● Data provided:
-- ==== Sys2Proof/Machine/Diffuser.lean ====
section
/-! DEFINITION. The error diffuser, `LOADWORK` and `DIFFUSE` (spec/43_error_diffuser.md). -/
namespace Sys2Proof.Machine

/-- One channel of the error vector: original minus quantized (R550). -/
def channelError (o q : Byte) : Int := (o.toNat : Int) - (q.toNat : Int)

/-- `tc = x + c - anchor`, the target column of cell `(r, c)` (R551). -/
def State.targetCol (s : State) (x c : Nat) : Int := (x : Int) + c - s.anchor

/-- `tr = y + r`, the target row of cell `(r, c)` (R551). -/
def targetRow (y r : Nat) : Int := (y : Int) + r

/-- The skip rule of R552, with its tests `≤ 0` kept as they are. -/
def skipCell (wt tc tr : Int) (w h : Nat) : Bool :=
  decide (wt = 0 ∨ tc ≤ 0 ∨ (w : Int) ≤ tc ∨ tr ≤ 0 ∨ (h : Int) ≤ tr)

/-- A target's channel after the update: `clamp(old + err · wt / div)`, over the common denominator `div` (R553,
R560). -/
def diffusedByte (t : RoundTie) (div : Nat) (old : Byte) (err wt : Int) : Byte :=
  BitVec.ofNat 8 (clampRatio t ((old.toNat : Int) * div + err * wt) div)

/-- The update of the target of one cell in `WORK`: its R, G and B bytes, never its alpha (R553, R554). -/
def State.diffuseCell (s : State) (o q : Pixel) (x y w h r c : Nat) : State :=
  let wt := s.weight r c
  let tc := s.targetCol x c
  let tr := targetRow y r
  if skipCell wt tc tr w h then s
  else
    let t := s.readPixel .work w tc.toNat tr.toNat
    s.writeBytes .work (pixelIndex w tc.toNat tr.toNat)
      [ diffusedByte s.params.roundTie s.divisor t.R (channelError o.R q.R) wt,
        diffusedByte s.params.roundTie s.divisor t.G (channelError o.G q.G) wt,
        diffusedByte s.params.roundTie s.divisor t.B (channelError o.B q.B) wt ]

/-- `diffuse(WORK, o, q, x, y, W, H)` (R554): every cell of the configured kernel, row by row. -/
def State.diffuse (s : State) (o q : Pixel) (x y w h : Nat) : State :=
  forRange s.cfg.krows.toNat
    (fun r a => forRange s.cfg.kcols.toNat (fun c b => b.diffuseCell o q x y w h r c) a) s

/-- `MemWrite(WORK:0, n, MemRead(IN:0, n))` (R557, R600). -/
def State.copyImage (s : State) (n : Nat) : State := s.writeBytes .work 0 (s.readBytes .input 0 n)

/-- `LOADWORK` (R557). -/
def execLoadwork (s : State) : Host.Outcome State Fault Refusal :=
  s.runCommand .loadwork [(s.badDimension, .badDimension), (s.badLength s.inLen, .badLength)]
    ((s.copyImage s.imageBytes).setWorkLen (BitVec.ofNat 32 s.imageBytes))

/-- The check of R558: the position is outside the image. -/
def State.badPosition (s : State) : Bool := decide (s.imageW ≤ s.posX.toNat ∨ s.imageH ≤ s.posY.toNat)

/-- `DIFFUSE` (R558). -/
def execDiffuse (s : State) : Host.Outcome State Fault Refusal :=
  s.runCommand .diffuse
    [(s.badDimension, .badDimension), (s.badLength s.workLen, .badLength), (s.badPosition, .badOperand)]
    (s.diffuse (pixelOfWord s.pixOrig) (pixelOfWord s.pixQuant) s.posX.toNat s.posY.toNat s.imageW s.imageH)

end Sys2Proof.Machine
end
==
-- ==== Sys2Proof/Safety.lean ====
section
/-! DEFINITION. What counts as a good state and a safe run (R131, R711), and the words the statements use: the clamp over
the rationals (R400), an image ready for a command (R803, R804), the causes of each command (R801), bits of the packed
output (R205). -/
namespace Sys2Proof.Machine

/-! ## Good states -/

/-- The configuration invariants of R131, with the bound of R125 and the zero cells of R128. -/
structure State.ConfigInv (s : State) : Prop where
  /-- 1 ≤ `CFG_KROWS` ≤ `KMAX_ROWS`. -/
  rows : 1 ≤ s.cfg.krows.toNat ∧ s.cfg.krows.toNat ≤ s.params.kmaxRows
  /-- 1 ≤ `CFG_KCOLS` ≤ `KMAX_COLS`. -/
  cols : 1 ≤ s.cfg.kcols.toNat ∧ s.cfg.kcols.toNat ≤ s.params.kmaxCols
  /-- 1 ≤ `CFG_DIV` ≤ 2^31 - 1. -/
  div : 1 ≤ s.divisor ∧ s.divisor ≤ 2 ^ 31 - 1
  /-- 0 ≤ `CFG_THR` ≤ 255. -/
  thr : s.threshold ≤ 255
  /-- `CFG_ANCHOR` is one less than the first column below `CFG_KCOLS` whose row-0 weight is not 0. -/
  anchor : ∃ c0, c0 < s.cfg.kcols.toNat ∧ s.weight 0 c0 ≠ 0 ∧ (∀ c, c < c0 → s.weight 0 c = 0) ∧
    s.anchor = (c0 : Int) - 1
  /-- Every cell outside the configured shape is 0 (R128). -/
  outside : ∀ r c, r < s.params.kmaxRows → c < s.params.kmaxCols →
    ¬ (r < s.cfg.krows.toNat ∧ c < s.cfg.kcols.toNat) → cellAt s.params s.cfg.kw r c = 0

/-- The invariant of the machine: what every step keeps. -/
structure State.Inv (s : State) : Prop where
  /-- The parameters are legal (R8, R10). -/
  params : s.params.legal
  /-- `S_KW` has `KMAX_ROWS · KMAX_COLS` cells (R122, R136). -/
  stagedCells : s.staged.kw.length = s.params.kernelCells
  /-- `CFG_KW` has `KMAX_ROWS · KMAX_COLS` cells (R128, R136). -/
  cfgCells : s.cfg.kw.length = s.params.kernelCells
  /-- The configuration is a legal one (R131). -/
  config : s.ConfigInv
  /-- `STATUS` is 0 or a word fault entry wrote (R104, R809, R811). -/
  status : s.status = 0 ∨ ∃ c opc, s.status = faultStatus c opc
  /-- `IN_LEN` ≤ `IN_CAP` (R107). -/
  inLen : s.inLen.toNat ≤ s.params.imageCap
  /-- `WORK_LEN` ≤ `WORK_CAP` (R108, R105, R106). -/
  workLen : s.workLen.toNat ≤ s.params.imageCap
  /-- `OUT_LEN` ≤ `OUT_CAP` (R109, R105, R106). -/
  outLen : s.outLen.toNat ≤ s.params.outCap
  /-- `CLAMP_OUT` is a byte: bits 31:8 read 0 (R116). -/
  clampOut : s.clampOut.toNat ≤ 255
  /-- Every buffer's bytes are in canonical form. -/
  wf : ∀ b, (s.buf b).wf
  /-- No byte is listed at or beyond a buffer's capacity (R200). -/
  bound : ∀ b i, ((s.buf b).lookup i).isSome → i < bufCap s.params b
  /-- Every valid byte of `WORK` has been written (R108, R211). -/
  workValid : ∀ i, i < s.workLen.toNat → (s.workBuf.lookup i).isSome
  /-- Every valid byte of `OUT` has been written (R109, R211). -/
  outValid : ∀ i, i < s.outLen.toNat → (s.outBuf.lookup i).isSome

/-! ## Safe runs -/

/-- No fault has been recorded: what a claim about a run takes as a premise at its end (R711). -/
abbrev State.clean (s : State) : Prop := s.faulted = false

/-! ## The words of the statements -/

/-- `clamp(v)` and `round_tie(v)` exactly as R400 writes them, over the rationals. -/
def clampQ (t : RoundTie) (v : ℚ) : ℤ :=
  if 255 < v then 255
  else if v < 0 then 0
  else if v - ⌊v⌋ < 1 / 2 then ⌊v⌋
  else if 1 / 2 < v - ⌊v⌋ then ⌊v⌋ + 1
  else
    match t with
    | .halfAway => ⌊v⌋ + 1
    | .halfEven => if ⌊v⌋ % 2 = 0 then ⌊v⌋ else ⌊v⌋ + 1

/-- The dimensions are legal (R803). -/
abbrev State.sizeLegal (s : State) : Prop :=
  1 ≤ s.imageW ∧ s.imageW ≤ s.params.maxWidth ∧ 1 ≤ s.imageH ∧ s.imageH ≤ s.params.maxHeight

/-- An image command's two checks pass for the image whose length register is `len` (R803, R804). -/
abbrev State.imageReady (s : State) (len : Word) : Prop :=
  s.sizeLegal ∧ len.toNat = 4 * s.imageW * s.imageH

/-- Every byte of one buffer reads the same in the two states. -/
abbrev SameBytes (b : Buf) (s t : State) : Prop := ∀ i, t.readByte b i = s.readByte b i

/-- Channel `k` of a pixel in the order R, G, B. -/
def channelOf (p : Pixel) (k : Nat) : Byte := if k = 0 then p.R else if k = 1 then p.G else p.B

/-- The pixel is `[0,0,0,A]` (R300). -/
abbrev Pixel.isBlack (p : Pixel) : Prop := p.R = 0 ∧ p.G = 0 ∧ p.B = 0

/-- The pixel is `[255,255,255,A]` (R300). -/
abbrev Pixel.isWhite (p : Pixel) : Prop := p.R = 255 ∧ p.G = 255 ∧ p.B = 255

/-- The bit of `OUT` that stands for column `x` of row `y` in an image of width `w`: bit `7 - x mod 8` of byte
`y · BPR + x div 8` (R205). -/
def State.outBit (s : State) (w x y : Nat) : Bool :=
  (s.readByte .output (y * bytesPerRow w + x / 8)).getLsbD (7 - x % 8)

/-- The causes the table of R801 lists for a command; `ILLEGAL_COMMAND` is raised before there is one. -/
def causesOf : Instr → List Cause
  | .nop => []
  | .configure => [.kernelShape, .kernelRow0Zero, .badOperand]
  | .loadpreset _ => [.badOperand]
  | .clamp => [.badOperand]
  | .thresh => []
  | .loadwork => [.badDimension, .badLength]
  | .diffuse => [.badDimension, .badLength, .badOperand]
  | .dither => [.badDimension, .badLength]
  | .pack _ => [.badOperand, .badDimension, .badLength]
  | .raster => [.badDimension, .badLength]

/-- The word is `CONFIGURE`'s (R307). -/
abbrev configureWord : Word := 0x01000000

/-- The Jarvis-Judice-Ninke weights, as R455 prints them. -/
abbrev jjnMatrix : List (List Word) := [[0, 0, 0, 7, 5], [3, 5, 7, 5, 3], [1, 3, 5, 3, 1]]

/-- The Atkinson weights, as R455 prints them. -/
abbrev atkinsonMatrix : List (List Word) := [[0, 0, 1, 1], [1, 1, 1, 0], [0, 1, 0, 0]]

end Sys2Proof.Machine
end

● Work instruction:
Your answer should be the exact lines above from the one with "def State.diffuseCell (s" through the one with "[ diffusedByte s.params.roundTie", both included, and nothing besides.

● Solution for this task:
def State.diffuseCell (s : State) (o q : Pixel) (x y w h r c : Nat) : State :=
  let wt := s.weight r c
  let tc := s.targetCol x c
  let tr := targetRow y r
  if skipCell wt tc tr w h then s
  else
    let t := s.readPixel .work w tc.toNat tr.toNat
    s.writeBytes .work (pixelIndex w tc.toNat tr.toNat)
      [ diffusedByte s.params.roundTie s.divisor t.R (channelError o.R q.R) wt,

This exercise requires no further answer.